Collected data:
--------------------------------
-- ==== Sys2Proof/Machine/Sprite.lean ====
section
/-! DEFINITION. The XOR drawer and its collision detector (R101, R103), as loops over rows and columns in the order of
R101's pseudocode. -/

namespace Sys2Proof.Machine

namespace Display

/-- `Disp[x, y]` (R13, R34). -/
def pixel (d : Display) (x y : Nat) : Bool := (d[y]?.getD 0).getLsbD x

/-- `Disp[x, y] <- 1 - Disp[x, y]` (R101). -/
def flip (d : Display) (x y : Nat) : Display := d.setIfInBounds y (d[y]?.getD 0 ^^^ BitVec.twoPow 64 x)

/-- Every pixel off (R100). -/
def blank : Display := Vector.replicate 32 0

end Display

/-- What the drawer carries from pixel to pixel: the display, and whether a set bit has met an on pixel. -/
structure Canvas where
  disp : Display
  collided : Bool
  deriving DecidableEq, Repr

/-- A set bit at (x, y): note the collision, then flip the pixel (R101). -/
def Canvas.plot (x y : Nat) (k : Canvas) : Canvas :=
  { disp := k.disp.flip x y, collided := k.collided || k.disp.pixel x y }

/-- Columns `c`, `c+1`, ... of one sprite row, `fuel` of them, stopping at the right edge (R101: bit 7 is leftmost; a
column at or beyond W ends the row). -/
def drawColumns (b : Byte) (x0 y : Nat) : (fuel c : Nat) → Canvas → Canvas
  | 0, _, k => k
  | fuel + 1, c, k =>
    if Config.W ≤ x0 + c then k
    else drawColumns b x0 y fuel (c + 1) (if b.getLsbD (7 - c) then k.plot (x0 + c) y else k)

/-- One sprite row: its 8 columns from the left. -/
def drawRow (b : Byte) (x0 y : Nat) (k : Canvas) : Canvas := drawColumns b x0 y 8 0 k

/-- Rows `r`, `r+1`, ... of the sprite, `fuel` of them, each read from `Mem[base + r]` (R101). -/
def drawRows (m : Memory) (base x0 y0 : Nat) : (fuel r : Nat) → Canvas → Canvas
  | 0, _, k => k
  | fuel + 1, r, k => drawRows m base x0 y0 fuel (r + 1) (drawRow (m.read (base + r)) x0 (y0 + r) k)

end Sys2Proof.Machine
end

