-- ==== Sys2Proof/Machine/Skips.lean ====
section
/-! DEFINITION. Conditional skips: 3XNN, 4XNN, 5XY0, 9XY0, EX9E, EXA1 (42_conditional_skips.md). -/

namespace Sys2Proof.Machine

/-- 3XNN, skip if equal to immediate (R140). -/
def exec3XNN (x : Nibble) (nn : Byte) (s : State) : Host.Outcome State Fault Refusal :=
  .next (s.skipIf (s.readV x == nn))

/-- 4XNN, skip if not equal to immediate (R141). -/
def exec4XNN (x : Nibble) (nn : Byte) (s : State) : Host.Outcome State Fault Refusal :=
  .next (s.skipIf (s.readV x != nn))

/-- 5XY0, skip if registers equal (R142). -/
def exec5XY0 (x y : Nibble) (s : State) : Host.Outcome State Fault Refusal :=
  .next (s.skipIf (s.readV x == s.readV y))

/-- 9XY0, skip if registers not equal (R143). -/
def exec9XY0 (x y : Nibble) (s : State) : Host.Outcome State Fault Refusal :=
  .next (s.skipIf (s.readV x != s.readV y))

/-- EX9E, skip if key pressed (R144); an index above 15 is a fault, never masked (U4). -/
def execEX9E (x : Nibble) (s : State) : Host.Outcome State Fault Refusal :=
  raiseIf (s.keyIndexBad x) .keyIndexOutOfRange s (s.skipIf (s.keyPressed x))

/-- EXA1, skip if key not pressed (R145). -/
def execEXA1 (x : Nibble) (s : State) : Host.Outcome State Fault Refusal :=
  raiseIf (s.keyIndexBad x) .keyIndexOutOfRange s (s.skipIf (!s.keyPressed x))

end Sys2Proof.Machine
end

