-- ==== Sys2Proof/Machine/Dispatch.lean ====
section
/-! DEFINITION. Execute (R72): one arm per constructor of Instr, each one call of that instruction's meaning. -/

namespace Sys2Proof.Machine

/-- Run a decoded instruction; `pc` already holds its address plus 2 (R24, R72). -/
def exec (i : Instr) (s : State) : Host.Outcome State Fault Refusal :=
  match i with
  | .op00E0 u => Sys2Proof.Machine.exec00E0 u s
  | .op00EE u => Sys2Proof.Machine.exec00EE u s
  | .op1NNN nnn => Sys2Proof.Machine.exec1NNN nnn s
  | .op2NNN nnn => Sys2Proof.Machine.exec2NNN nnn s
  | .op3XNN x nn => Sys2Proof.Machine.exec3XNN x nn s
  | .op4XNN x nn => Sys2Proof.Machine.exec4XNN x nn s
  | .op5XY0 x y => Sys2Proof.Machine.exec5XY0 x y s
  | .op6XNN x nn => Sys2Proof.Machine.exec6XNN x nn s
  | .op7XNN x nn => Sys2Proof.Machine.exec7XNN x nn s
  | .op8XY0 x y => Sys2Proof.Machine.exec8XY0 x y s
  | .op8XY1 x y => Sys2Proof.Machine.exec8XY1 x y s
  | .op8XY2 x y => Sys2Proof.Machine.exec8XY2 x y s
  | .op8XY3 x y => Sys2Proof.Machine.exec8XY3 x y s
  | .op8XY4 x y => Sys2Proof.Machine.exec8XY4 x y s
  | .op8XY5 x y => Sys2Proof.Machine.exec8XY5 x y s
  | .op8XY6 x y => Sys2Proof.Machine.exec8XY6 x y s
  | .op8XY7 x y => Sys2Proof.Machine.exec8XY7 x y s
  | .op8XYE x y => Sys2Proof.Machine.exec8XYE x y s
  | .op9XY0 x y => Sys2Proof.Machine.exec9XY0 x y s
  | .opANNN nnn => Sys2Proof.Machine.execANNN nnn s
  | .opBNNN nnn => Sys2Proof.Machine.execBNNN nnn s
  | .opCXNN x nn => Sys2Proof.Machine.execCXNN x nn s
  | .opDXYN x y n => Sys2Proof.Machine.execDXYN x y n s
  | .opEX9E x => Sys2Proof.Machine.execEX9E x s
  | .opEXA1 x => Sys2Proof.Machine.execEXA1 x s
  | .opFX07 x => Sys2Proof.Machine.execFX07 x s
  | .opFX0A x => Sys2Proof.Machine.execFX0A x s
  | .opFX15 x => Sys2Proof.Machine.execFX15 x s
  | .opFX18 x => Sys2Proof.Machine.execFX18 x s
  | .opFX1E x => Sys2Proof.Machine.execFX1E x s
  | .opFX29 x => Sys2Proof.Machine.execFX29 x s
  | .opFX33 x => Sys2Proof.Machine.execFX33 x s
  | .opFX55 x => Sys2Proof.Machine.execFX55 x s
  | .opFX65 x => Sys2Proof.Machine.execFX65 x s
  | .nop w => Sys2Proof.Machine.execNop w s

end Sys2Proof.Machine
end

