/-- Settles O52: the three answers of a restore have the three conditions of the statement. -/
theorem restoreReplacesTheWholeState : Obligations.RestoreReplacesTheWholeState := by
  intro s p rest hin
  rw [step_of_cons hin, serve]
  refine ⟨fun hbad => if_neg fun hp => hbad ((admissible_iff p).1 hp), fun hp => ?_⟩
  have hadm : p.admissible = true := (admissible_iff p).2 hp
  rw [State.restore, if_pos hadm]
  refine ⟨fun hq => if_pos ((quitForbids_iff p (s.setInbox rest)).2 hq), fun hq =>
    ⟨(s.setInbox rest).replacedBy p, if_neg fun hf => ?_, save_replacedBy hadm _, rfl, rfl, rfl, rfl, rfl, rfl⟩⟩
  obtain ⟨hs, hchange⟩ := (quitForbids_iff p (s.setInbox rest)).1 hf
  obtain hne | ⟨hsame, hcause⟩ := hq
  · exact hne hs
  · exact hchange.elim (fun h => h hsame) (fun h => h hcause)

/-! ### Reset -/

/-- With no ROM, the memory after load lists nothing: an unlisted address reads as the default font, or as 0. -/
theorem loadedMem_reset : State.loadedMem State.reset.cfg [] = [] := by decide

/-- Loading the empty ROM into the reset state gives the reset state. -/
theorem loaded_reset : State.reset.loaded [] = State.reset := by
  rw [State.loaded, loadedMem_reset]
  rfl

/-- Settles O54: the load is loaded_reset, and the fixed values are read off State.reset. -/
theorem resetIsTheEmptyLoad : Obligations.ResetIsTheEmptyLoad := by
  refine ⟨?_, rfl, rfl, rfl, rfl, rfl, rfl, rfl, rfl, rfl, rfl, rfl, rfl⟩
  rw [load_of_le (Nat.zero_le _), loaded_reset]

/-- Settles O55: nothing is listed or queued, pc is 0x200, every stack entry is 0, and no fault is recorded. -/
theorem resetMeetsTheInvariants : Obligations.ResetMeetsTheInvariants :=
  ⟨rfl, fun _ => List.not_mem_nil, pcInRange_reset, fun h => absurd rfl h, rfl⟩

end Sys2Proof.Machine
end

section
/-! PROOFS for 20_memory.md: what an instruction does to memory, said once (R14, R55), the canonical form that every step
keeps (R50), and the fetch of bytes just stored (R59, R61). -/

namespace Sys2Proof.Machine

/-! ### What an instruction does to memory -/

/-- Memory is as before, or a run of bytes has been stored from I up, none of them above 0xFFF (R55). -/
inductive MemMoves (s t : State) : Prop where
  | stays (h : t.mem = s.mem)
  | stores (l : List Byte) (hfit : s.I.toNat + l.length ≤ 0x1000) (h : t.mem = s.mem.storeBytes s.I.toNat l)

namespace MemMoves

variable {s t e : State}

theorem of_next (h : (.next e : Host.Outcome State Fault Refusal) = .next t) (he : e.mem = s.mem) : MemMoves s t := by
  cases h; exact .stays he

theorem of_raiseIf {bad : Bool} {c : FaultCause} (h : raiseIf bad c s e = .next t) (he : e.mem = s.mem) :
    MemMoves s t := by
  obtain ⟨-, rfl⟩ | ⟨-, rfl⟩ := raiseIf_next h
  · exact .stays rfl
  · exact .stays he

/-- A store that the bounds rule guards: the rule checks all the bytes before the first is written (R55). -/
theorem of_raiseIf_outOfBounds {l : List Byte} {count : Nat} {c : FaultCause}
    (h : raiseIf (s.outOfBounds count) c s e = .next t) (hl : l.length = count)
    (he : e.mem = s.mem.storeBytes s.I.toNat l) : MemMoves s t := by
  obtain ⟨-, rfl⟩ | ⟨hok, rfl⟩ := raiseIf_next h
  · exact .stays rfl
  · obtain hfit | hnone := (State.outOfBounds_false_iff count s).1 hok
    · exact .stores l (hl ▸ hfit) he
    · obtain rfl := List.length_eq_zero_iff.1 (hl.trans hnone)
      exact .stays he

theorem of_exec00EE (u : Nibble) (h : exec00EE u s = .next t) : MemMoves s t := by
  unfold exec00EE at h
  split at h
  · exact of_next h rfl
  · next target e hpop =>
    obtain ⟨hs, -, rfl⟩ := State.pop_eq_some hpop
    exact of_next h rfl

theorem of_exec2NNN (nnn : Addr12) (h : exec2NNN nnn s = .next t) : MemMoves s t := by
  unfold exec2NNN at h
  split at h
  · exact of_next h rfl
  · next e hpush =>
    obtain ⟨hs, rfl⟩ := State.push_eq_some hpush
    exact of_next h rfl

theorem of_execFX0A (x : Nibble) (h : execFX0A x s = .next t) : MemMoves s t := by
  refine of_next h ?_
  split
  · unfold State.awaitRelease; split <;> rfl
  · unfold State.seekKey; split <;> rfl

/-- What an instruction can do to memory: only FX33 and FX55 store, and both under the bounds rule. -/
theorem of_exec {i : Instr} (h : exec i s = .next t) : MemMoves s t := by
  cases i with
  | opFX33 x => exact of_raiseIf_outOfBounds (l := bcdDigits (s.readV x)) h rfl rfl
  | opFX55 x => exact of_raiseIf_outOfBounds h (State.length_regsUpTo x s) (by simp)
  | opFX65 | opEX9E | opEXA1 => exact of_raiseIf h (by simp)
  | opDXYN => exact of_raiseIf h rfl
  | op00EE u => exact of_exec00EE u h
  | op2NNN nnn => exact of_exec2NNN nnn h
  | opFX0A x => exact of_execFX0A x h
  | op3XNN | op4XNN | op5XY0 | op9XY0 | op8XY1 | op8XY2 | op8XY3 => exact of_next h (by simp)
  | op00E0 | op1NNN | op6XNN | op7XNN | op8XY0 | op8XY4 | op8XY5 | op8XY6 | op8XY7 | op8XYE | opANNN | opBNNN | opCXNN
    | opFX07 | opFX15 | opFX18 | opFX1E | opFX29 | nop => exact of_next h rfl

theorem keeps_wf (h : MemMoves s t) (hs : s.mem.wf = true) : t.mem.wf = true := by
  cases h with
  | stays h => rw [h]; exact hs
  | stores l hfit h => rw [h]; exact Memory.wf_storeBytes hs hfit

end MemMoves

/-! ### The canonical form -/

theorem runInstruction_mem_wf {s t : State} (h : runInstruction s = .next t) (hs : s.mem.wf = true) :
    t.mem.wf = true := by
  by_cases hpc : s.pc.toNat < 0xFFE
  · rw [runInstruction_of_ok hpc] at h
    exact (MemMoves.of_exec h).keeps_wf hs
  · rw [runInstruction_of_bad (by omega)] at h
    cases h
    exact hs
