-- ==== Sys2Proof/Machine/Fsm.lean ====
section
/-! DEFINITION. The decoder state machine: the step function, its end-of-input companion and the slice decoder, which
folds the step function over a slice (R63, R67, R68, R74). -/

namespace Sys2Proof.Machine

/-- The payload of a byte, its low 7 bits (R39, R67). -/
def payload (b : Byte) : BitVec 7 := b.extractLsb' 0 7

/-- The continuation bit of a byte, bit 7 (R39, R67). -/
def contBit (b : Byte) : Bool := b.getLsbD 7

/-- Step_T(st, b) (R67): overflow is tested first, then the terminator, then the M(T)-byte limit. -/
def stepDec (T : VType) (st : DecState) (b : Byte) : DecState :=
  match st with
  | .done v n => .done v n
  | .failed k n => .failed k n
  | .acc bits n =>
    let bits' : Acc := bits ||| ((payload b).setWidth 128 <<< (7 * n.toNat))
    let n' : Count := n + 1
    if 2 ^ T.bits ≤ bits'.toNat then .failed .invalidData n'
    else if contBit b = false then .done (valueOf T bits'.toNat) n'
    else if n'.toNat = maxSize T then .failed .invalidData n'
    else .acc bits' n'

/-- Eof_T(st) (R68). -/
def eofDec (st : DecState) : DecState :=
  match st with
  | .acc _ n => .failed .unexpectedEof n
  | .done v n => .done v n
  | .failed k n => .failed k n

/-- The loop of SliceDecode_T from a given state (R63). -/
def sliceLoop (T : VType) : DecState → List Byte → Option (Int × Count)
  | .done v n, _ => some (v, n)
  | .failed _ _, _ => none
  | .acc _ _, [] => none
  | .acc bits n, b :: s => sliceLoop T (stepDec T (.acc bits n) b) s

/-- SliceDecode_T(s) (R63). -/
def sliceDecode (T : VType) (s : List Byte) : Option (Int × Count) := sliceLoop T (.acc 0 0) s

end Sys2Proof.Machine
end

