/-- R50: exactly the words the rule lists are illegal, 189 of them, and one that the core takes is answered
ILLEGAL_COMMAND, held if an adapter operation is in flight, with no other change. -/
def Obligations.IllegalWordsAnswered : Prop :=
  (∀ r : Request, (∃ why, decode r = .illegal why) ↔
    r.cmd.getLsbD 3 = true ∨ 12 ≤ r.cmd.toNat / 16 ∨
      (r.cmd.toNat / 16 ≤ 1 ∧ r.cmd.getLsbD 2 = false) ∨
      ((r.cmd.toNat / 16 = 7 ∨ r.cmd.toNat / 16 = 8 ∨ r.cmd.toNat / 16 = 11) ∧ r.cmd.toNat % 8 ≠ 0)) ∧
  ((List.range 256).filter fun c => (decode (.ofCmd (BitVec.ofNat 8 c))).toOption.isNone).length = 189 ∧
  ∀ (s : State) (ag : List Turn) r rest why, s.CoreMoves ag → s.CoreFree → s.reqCh = r :: rest →
    decode r = .illegal why →
    (s.adp = .idle → step s = .next { s with
      agenda := ag, reqCh := rest, rspCh := s.rspCh ++ [Response.plain .illegalCommand] }) ∧
    (s.adp ≠ .idle → step s = .next { s with
      agenda := ag, reqCh := rest, held := s.held ++ [Response.plain .illegalCommand] })

/-- R53: each line of the table of worked encodings assembles to the command word and fields given there. -/
def Obligations.WorkedEncodings : Prop :=
  Asm.assemble "venc.u32 300".toList = .command ⟨0x42, 0x000000000000012C, Lanes.zero, 0, 0⟩ ∧
  Asm.assemble "zzenc.i64 -150".toList = .command ⟨0x07, 0xFFFFFFFFFFFFFF6A, Lanes.zero, 0, 0⟩ ∧
  Asm.assemble "zzdec.i8 255".toList = .command ⟨0x14, 0x00000000000000FF, Lanes.zero, 0, 0⟩ ∧
  Asm.assemble "vdec.i8 [0x80, 0x02]".toList =
    .command ⟨0x54, 0, ⟨0x80, 0x02, 0, 0, 0, 0, 0, 0, 0, 0⟩, 2, 0⟩ ∧
  Asm.assemble "dstep 0x81".toList = .command ⟨0x70, 0, Lanes.zero, 0, 0x81⟩ ∧
  Asm.assemble "rdvar.u64".toList = .command ⟨0xA3, 0, Lanes.zero, 0, 0⟩ ∧
  Asm.assemble "abort".toList = .command ⟨0xB0, 0, Lanes.zero, 0, 0⟩

/-- Words written out from R49 decode to the commands they stand for, one of each family. -/
def Obligations.MapWordsDecode : Prop :=
  decode ⟨0b00000110, 7, Lanes.zero, 0, 0⟩ = .instr (.zzencI32 7) ∧
  decode ⟨0b00010100, 7, Lanes.zero, 0, 0⟩ = .instr (.zzdecI8 7) ∧
  decode ⟨0b00100011, 7, Lanes.zero, 0, 0⟩ = .instr .vmaxszU64 ∧
  decode ⟨0b00110101, 7, Lanes.zero, 0, 0⟩ = .instr (.vrspaceI16 7) ∧
  decode ⟨0b01000010, 7, Lanes.zero, 0, 0⟩ = .instr (.vencU32 7) ∧
  decode ⟨0b01010111, 7, Lanes.zero, 3, 0⟩ = .instr (.vdecI64 Lanes.zero 3) ∧
  decode ⟨0b01100001, 7, Lanes.zero, 0, 0⟩ = .instr .dinitU16 ∧
  decode ⟨0b01110000, 7, Lanes.zero, 0, 9⟩ = .instr (.dstep 9) ∧
  decode ⟨0b10000000, 7, Lanes.zero, 0, 9⟩ = .instr .deof ∧
  decode ⟨0b10010110, 7, Lanes.zero, 0, 9⟩ = .instr (.wrvarI32 7) ∧
  decode ⟨0b10100000, 7, Lanes.zero, 0, 9⟩ = .instr .rdvarU8 ∧
  decode ⟨0b10110000, 7, Lanes.zero, 0, 9⟩ = .instr .abort

/-- R32, R7: when the core moves, owes nothing to an operation in flight, and the oldest command on the request channel
decodes to i, the step is exec i on the state with that command taken (that what is owed comes first: log entry 5). -/
def Obligations.StepRunsTakenCommand : Prop :=
  ∀ (s : State) (ag : List Turn) r rest i, s.CoreMoves ag → s.CoreFree → s.reqCh = r :: rest →
    decode r = .instr i → step s = exec i { s with agenda := ag, reqCh := rest }

/-- R33, I9: when the core moves, owes nothing and has no command to take, it waits: only the turn is spent. R107: under the
fairness assumption every wait ends: at some later point of an unending run nothing is in flight, and every command issued is
answered; a run whose program is all issued ends (R108). In a run in which reset was asserted, of which R108 says nothing, the
commands that reset dropped count as done without a response (the model's choice, log entry 25). -/
def Obligations.CoreWaitsWithoutBound : Prop :=
  (∀ (s : State) (ag : List Turn), s.CoreMoves ag → s.CoreFree → s.reqCh = [] → step s = .next { s with agenda := ag }) ∧
    ∀ run : Nat → State, IsRun run → (run 0).Inv → Fair run → ∀ i, ∃ j, i ≤ j ∧
      (run j).adp = .idle ∧ (run j).reqCh = [] ∧ (run j).held = [] ∧ ((run i).program = [] → (run j).runEnded = true)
--------------------------------
§ **TASK TO CARRY OUT**
In the entries above, restate word for word the lines between the one holding "the order of" and the one holding "end Display", inclusive, and nothing besides.

§ **ANSWER**
/-! DEFINITION. The XOR drawer and its collision detector (R101, R103), as loops over rows and columns in the order of
R101's pseudocode. -/

namespace Sys2Proof.Machine

namespace Display

/-- `Disp[x, y]` (R13, R34). -/
def pixel (d : Display) (x y : Nat) : Bool := (d[y]?.getD 0).getLsbD x

/-- `Disp[x, y] <- 1 - Disp[x, y]` (R101). -/
def flip (d : Display) (x y : Nat) : Display := d.setIfInBounds y (d[y]?.getD 0 ^^^ BitVec.twoPow 64 x)

/-- Every pixel off (R100). -/
def blank : Display := Vector.replicate 32 0

end Display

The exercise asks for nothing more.